Required work: Within the data beneath, some lines may hold the word "fdie". Give the number of those lines and nothing else.
____ Material for this exercise
/-! ### Answers (R27, R28, R52, R217) -/

/-- Return the verdict message to the F-die; the release follows at once, after the mirror, or is implied. A power-line frame needs none:
the verdict frees its hold entry (R93). -/
def State.answerFrame (s : State) (d : Nat) (x : FrameIn) (r : Decision) : State :=
  let unprot := !s.isProtected d
  let msg : BackMsg := {
    src := d, dst := x.fdie, ctx := x.ctx, hold := x.hold,
    body := .verdict r.v r.co (unprot && (r.v == .accept || r.v == .duplicate)) r.reack r.ack r.follow }
  let s := { s with back := s.back ++ [msg] }
  let release (s : State) : State := { s with back := s.back ++ [⟨d, x.fdie, x.ctx, x.hold, .release⟩] }
  let waitFor (s : State) (q : Option Nat) : State :=
    match q with
    | none => release s
    | some n =>
      let m := (s.l d).mir
      if m.outstanding.any (fun e => e.1 == n) then s.setMir d { m with waits := m.waits ++ [(n, .release x.fdie x.ctx x.hold)] }
      else release s
  if unprot || decide (128 ≤ x.ctx) then s
  else
    match r.v with
    | .accept => waitFor s r.mirror
    | .duplicate => if r.co then s else waitFor s r.mirror
    | _ => s

def verdictCode (v : Verdict) : Nat :=
  match v with
  | .accept => 0
  | .duplicate => 1
  | .replay => 2
  | .badMic => 3
  | .unknown => 4
  | .deferred => 5
  | .malformed => 6

/-- Complete a submission with its verdict. -/
def State.answerHeadEnd (s : State) (d : Nat) (cmd : Nat) (r : Decision) (late : Bool) : State :=
  let h := match r.slot with
    | some slot => if r.v = .unknown ∨ r.v = .malformed then noHandle else s.slotHandle d slot
    | none => noHandle
  let res := leBytes 1 (verdictCode r.v) ++ leBytes 1 (b2n (!s.isProtected d) + 2 * b2n late) ++ leBytes 2 r.reason ++ leBytes 4 h
    ++ leBytes 8 (s.devTime d) ++ slice r.ack 0 12 ++ leBytes 4 r.seq
  s.completeT cmd 0 res (some h)

/-! ### Choosing the next frame (R25, R26) -/

/-- The die decides frames now: it serves, the pipeline runs, and no brown-out holds it. -/
def State.deciding (s : State) (d : Nat) : Bool :=
  s.serving d && s.flag d SEC_STAT_running && !s.flag d PWR_STAT_bo_warn && !(s.com1 d).pwr.halted

/-- Order of two frames at their last bits; of equal times the lower F-die first. -/
def beforeFrame (a b : LFrame) : Bool :=
  match a.trailer, b.trailer with
  | some x, some y => decide (x.lastBit < y.lastBit) || (x.lastBit == y.lastBit && decide (a.src < b.src))
  | _, _ => false

/-- The identity of the frame that a hand-off message belongs to: that of its header, taken already or still on the link. -/
def State.handIdentity (s : State) (d : Nat) (m : HandMsg) : Option Bytes :=
  match (s.sec d).frames.find? (fun x => x.src == m.src && x.ctx == m.ctx && x.hold == m.hold) with
  | some x => some x.header.identity
  | none => s.hand.findSome? (fun y => match y.body with
    | .header h => if y.dst = d ∧ y.src = m.src ∧ y.ctx = m.ctx then some h.identity else none
    | _ => none)

/-- The trailer of an earlier frame of the same meter is still on a link to the die (R25, R26). -/
def State.earlierInHand (s : State) (d : Nat) (f : LFrame) (t : Trailer) : Bool :=
  s.hand.any (fun m => m.dst == d && (match m.body with
    | .trailer u _ _ =>
      (decide (u.lastBit < t.lastBit) || (u.lastBit == t.lastBit && decide (m.src < f.src)))
        && s.handIdentity d m == some f.header.identity
    | _ => false))

/-- The next frame that can be decided: of its meter, no earlier frame waits for its prefetch or has its trailer on a link. -/
def State.nextFrame (s : State) (d : Nat) : Option (LFrame × Trailer) :=
  let l := (s.sec d).frames
  let c := l.filterMap (fun f => match f.trailer with
    | none => none
    | some t =>
      if f.ready && !l.any (fun g => g.header.identity == f.header.identity && beforeFrame g f) && !s.earlierInHand d f t then
        some (f, t) else none)
  c.foldl (fun o f => match o with
    | none => some f
    | some g => if beforeFrame f.1 g.1 then some f else some g) none

/-- The next submission that can be decided: of its meter, no earlier one waits for its prefetch (R216). -/
def nextHeadEnd : List HeFrame → List Bytes → Option HeFrame
  | [], _ => none
  | x :: l, waiting =>
    let id := slice x.entry 8 8
    if x.ready && !waiting.contains id then some x else nextHeadEnd l (id :: waiting)
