/-- The PTP message a frame carries on the configured transport: event port 319, general port 320. -/
def State.ptpOf (s : State) (d : Nat) (b : Bytes) : Option Bytes :=
  let typ := beNat (slice b 12 2)
  let m :=
    if s.get d ETH_PTP_transport = 0 then (if typ = 0x88F7 then some (b.drop 14) else none)
    else if typ = 0x0800 ∧ beNat (slice b 23 1) = 17 ∧ slice b 30 4 = beBytes 4 0xE0000181
        ∧ beNat (slice b 36 2) ∈ [319, 320] ∧ beNat (slice b 14 1) = 0x45 then some (b.drop 42)
    else none
  match m with
  | none => none
  | some m => if 34 ≤ m.length ∧ beNat (slice m 4 1) = s.get d ETH_PTP_domain ∧ beNat (slice m 1 1) % 16 = 2 then some m else none

/-- The answer to an ARP request for the template's source address. -/
def State.arpReply (s : State) (d : Nat) (b : Bytes) : Option Bytes :=
  if beNat (slice b 12 2) = 0x0806 ∧ beNat (slice b 14 8) = 0x0001080006040001 ∧ slice b 38 4 = s.ethIp d then
    some (slice b 22 6 ++ s.ethMac d ++ beBytes 2 0x0806 ++ beBytes 8 0x0001080006040002 ++ s.ethMac d ++ s.ethIp d ++ slice b 22 10)
  else none

/-- The destinations the MAC accepts. -/
def State.ethForMe (s : State) (d : Nat) (b : Bytes) : Bool :=
  let a := slice b 0 6
  a == s.ethMac d || a == fillBytes 6 0xFF || a == beBytes 6 0x011B19000000 || a == beBytes 6 0x01005E000181

/-- The tags the MAC accepts. -/
def State.ethVidOk (s : State) (d : Nat) (vid : Option Nat) : Bool :=
  match vid with
  | none => true
  | some v => v == 0 || (s.flag d ETH_CFG_rx_vid_en && v == s.get d ETH_CFG_rx_vid)

/-- A frame accepted by address and tag is consumed or dropped by content. -/
def State.ethConsume (s : State) (d : Nat) (b : Bytes) (ts : Int) : State :=
  match s.ptpOf d b with
  | some m => (s.inc d ETH_RX_CNT).ptpMessage d m ts
  | none =>
    match s.arpReply d b with
    | some r => (((s.inc d ETH_RX_CNT).ethQueue d { queue := 0, bytes := r }).ethPump d)
    | none => s.inc d ETH_RX_FILT_CNT

/-- ETH_FRAME_RECEIVED (R297, R298, R300): a frame `b` with its FCS, whose SFD ended at `ts` ns of device time at the MAC's
interface; `fits` says whether the receive buffer had room for it. -/
def execEthFrameReceived (d : Nat) (b : Bytes) (ts : Nat) (fits : Bool) (s : State) : Res :=
  onPort s d <|
    if s.ethState d = 0 ∨ s.ethLink d = false then s
    else if !fits then
      let s := s.inc d ETH_RX_OVF_CNT
      if limiterOpen (s.eth d).lim125 s.now Config.tS then (s.setEth d { s.eth d with lim125 := some s.now }).raise d 125 else s
    else if b.length < 64 ∨ leNat (b.drop (b.length - 4)) ≠ ieee32 (b.take (b.length - 4)) then s.inc d ETH_RX_FCS_CNT
    else
      let f := b.take (b.length - 4)
      if beNat (slice f 12 4) = 0x88080001 ∧ (slice f 0 6 = beBytes 6 0x0180C2000001 ∨ slice f 0 6 = s.ethMac d) then
        s.ethPause d (beNat (slice f 16 2))
      else if !s.ethForMe d f || decide (1522 < b.length) then s.inc d ETH_RX_FILT_CNT
      else
        let (vid, g) := untag f
        if !s.ethVidOk d vid then s.inc d ETH_RX_VLAN_CNT
        else s.ethConsume d g (Int.ofNat ts - Int.ofNat (s.get d ETH_PTP_DLY_rx_delay))
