-- ==== Sys2Proof/Machine/RegAccess.lean ====
section
/-! DEFINITION. Access to the register map (R6 to R9, R202, R322, R372, R373): the blocks of a die window, what a register
reads, and what a write does in each block. -/

namespace Sys2Proof.Machine

/-! ### The block base map (R372) -/

/-- The block at an offset of the window of die `d`, if the die has one there. -/
def State.blockAt (s : State) (d off : Nat) : Option Block :=
  let p := off / 0x10000
  if p = 0 then some .sys
  else if p = 1 then some .pwr
  else if p = 2 then some .clk
  else if p = 3 then some .evt
  else if p = 4 then some .lock
  else if p = 5 then some .age
  else if s.isL d then
    if p < 0x10 then none
    else if p < 0x12 then some .sec
    else if p < 0x16 then some .ledg
    else if p < 0x18 then some .bal
    else if p < 0x1C then some .que
    else if p < 0x20 then some .arc
    else if p < 0x22 then some .mirr
    else if p < 0x24 then some .ddr
    else if p < 0x28 then (if d < 2 then some .hif else none)
    else if p < 0x2A then (if d < 2 then some .eth else none)
    else if p < 0x2B then some .euf
    else none
  else if s.isF d then
    if p < 0x10 then none
    else if p < 0x11 then some .rfa
    else if p < 0x12 then some .rfb
    else if p < 0x13 then some .rft
    else if p < 0x14 then some .chn
    else if p < 0x18 then some .dmd
    else if p < 0x1A then some .tt
    else if p < 0x1C then some .wmb
    else if p < 0x20 then some .plc
    else if p < 0x22 then some .slate
    else if p < 0x24 then some .hold
    else if p < 0x25 then some .gpio
    else none
  else none

/-- Offsets in the die window of the two blocks that hold more than registers. -/
def Block.start : Block → Nat
  | .plc => 0x1C0000
  | .slate => 0x200000
  | _ => 0

/-- The power domains whose power a block's registers need, any one of them (R321). -/
def Block.domains : Block → List Nat
  | .sys => [1]
  | .pwr => [0]
  | .clk => [0]
  | .evt => [1]
  | .lock => [2]
  | .age => [1]
  | .sec => [3]
  | .ledg => [4]
  | .bal => [6]
  | .que => [3]
  | .arc => [7]
  | .mirr => [10]
  | .ddr => [8]
  | .hif => [12]
  | .eth => [13]
  | .euf => [11]
  | .rfa => [8]
  | .rfb => [9]
  | .rft => [11]
  | .chn => [3]
  | .dmd => [4, 5]
  | .tt => [6]
  | .wmb => [6]
  | .plc => [13]
  | .slate => [0]
  | .hold => [7]
  | .gpio => [15]

/-- The block accepts access: its domain is on (R322), and the stage offers it: EVT from Memory on and not in Remedial mode
(R348, R354). -/
def State.blockOn (s : State) (d : Nat) (b : Block) : Bool :=
  b.domains.any (s.domOn d) && (b != .evt || (decide (3 ≤ s.get d SYS_BOOT_stage) && s.get d SYS_BOOT_stage != 15))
________
Answer area: 3